Analyzing Dependency Hells
This also helps figuring out why the hash of a package changed even if
the semver of a package didn't change and the package definition
stayed the same. I use senpai as my IRC client as it works well with
soju (which is the bouncer I use). During one upgrade the hash of
senpai did change while the semver stayed at 0.4.1. So diff-drv can
also be used as fuel for my confirmation bias to stay away from Go and
Rust and stay in C/PHP/Perl (which I write at my job) and Guile/Elisp
happyland:
theesm@minty ~/diff-drv [env]$ diff-drv --bfs /gnu/store/6ghn9zl05p9jrjps2idzd8lka44s8gwl-senpai-0.4.1.drv /gnu/store/10vwgxsy3hb434kdazgyskm4yh0kh2cf-senpai-0.4.1.drv
Similarity (Jaccard): 0.7470 (74.70%)
A (senpai-0.4.1.drv): 570 (only A: 80, shared: 490 = 85.96%)
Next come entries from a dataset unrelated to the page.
/-- A pick of a port ends: an expected pick that brought neither an intact packet nor seven intact IDLE flits is uncertain. -/
def portPick (s : State) (n : Nat) (p : PortId) : State :=
  let x := port s p
  let due := if weaveActive s && (lstate s p = 5 || lstate s p = 6) then recordAt s (dieOf s p) (inputOf s p) n else none
  match due with
  | some e =>
    if x.pickGot || decide (7 ≤ x.pickIdles) then modPort s p (fun y => { y with pickIdles := 0, pickGot := false })
    else modPort s p (fun y => { y with uncertain := y.uncertain ++ [e.1.path], pickIdles := 0, pickGot := false })
  | none => modPort s p (fun y => { y with pickIdles := 0, pickGot := false })

/-! ## Rows -/

/-- The part of a pick that is an FSQ's: reads that begin, packets that are presented, and LOCAL data handed over. -/
def fsqPick (s : State) (f : FsqId) (n : Nat) (incomplete : BitVec 16) : State :=
  let s1 := beginReads s f n
  handLocal (warpPick s1 f n incomplete) f

/-- PICK: the present pick of both FSQs, and of every port. -/
def execPick (incomplete : BitVec 16) (s : State) : Host.Outcome State Fault Refusal :=
  let n := pickNo s
  let s1 := forEach allPorts s (fun t p => skipPicks (portPick t n p) n p)
  .next (if !fabricRuns s then s
    else if weaveActive s then forEach allFsqs s1 (fun t f => fsqPick t f n incomplete)
    else forEach allFsqs s1 (fun t f =>
      forEach (fsq t f).arriving (modFsq t f (fun q => { q with arriving := [] })) (fun u a => unexpected u f a.pkt.circuit.toNat)))

/-- DEPARTURE_READ_DONE: a read incomplete at its pick has completed, and the packet leaves as late traffic. Without the fabric clock or that of
the Pod's network the read does not complete (R366, R368). -/
def execDepartureReadDone (f : FsqId) (channel : Fin 8) (circuit : BitVec 16) (s : State) : Host.Outcome State Fault Refusal :=
  match (fsq s f).lateReads.find? (fun e => e.1.input = 12 + channel.val && circuitOf e.1 e.2 = circuit.toNat) with
  | none => .next s
  | some e =>
    if !netGranted s e.1.pod (departureOp f (circuitOf e.1 e.2)) || !fabricRuns s || !networkRuns s (e.1.pod.val / 16) then .next s else
    let d := formDeparture (modFsq s f (fun q => { q with lateReads := q.lateReads.erase e })) f e.1 e.2
    if noticeHeld s then .next d.1
    else if e.1.reduce then .next (reduceLate d.1 f e.1 e.2 (pickNo s) d.2)
    else .next (toMask d.1 f e.1 e.2 (pickNo s) true d.2)

/-- LOCAL_WRITE: the on-die network writes the oldest staged LOCAL data of a die. -/
def execLocalWrite (f : FsqId) (s : State) : Host.Outcome State Fault Refusal := .next (writeLocal s f)

end Sys2Proof.Machine
end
B (senpai-0.4.1.drv): 576 (only B: 86, shared: 490 = 85.07%)
A ∪ B: 656 | A ∩ B: 490 | Diff: 166even though I again won't include the 166 paths diff in this post for
readabilities sake. System derivation can be dissected further and the
output of diff-drv could probably be optimized for this scenario, to
get a summary wether packages, services, users, file-systems, the
kernel etc. changed between derivations, but that would be a whole
different tool in my book (even though the idea of this seems worth
exploring).
Wrapping Up
As stated before, diff-drv can be found on on Codeberg as
theesm/diff-drv. My approach in
using BFS and Jaccard similiarity is somewhat useful in answering
questions I have regarding the comparison of derivations, even though
the output could probably be a bit more ergonomical. Either way, it
was a fun hack session and fun to implement!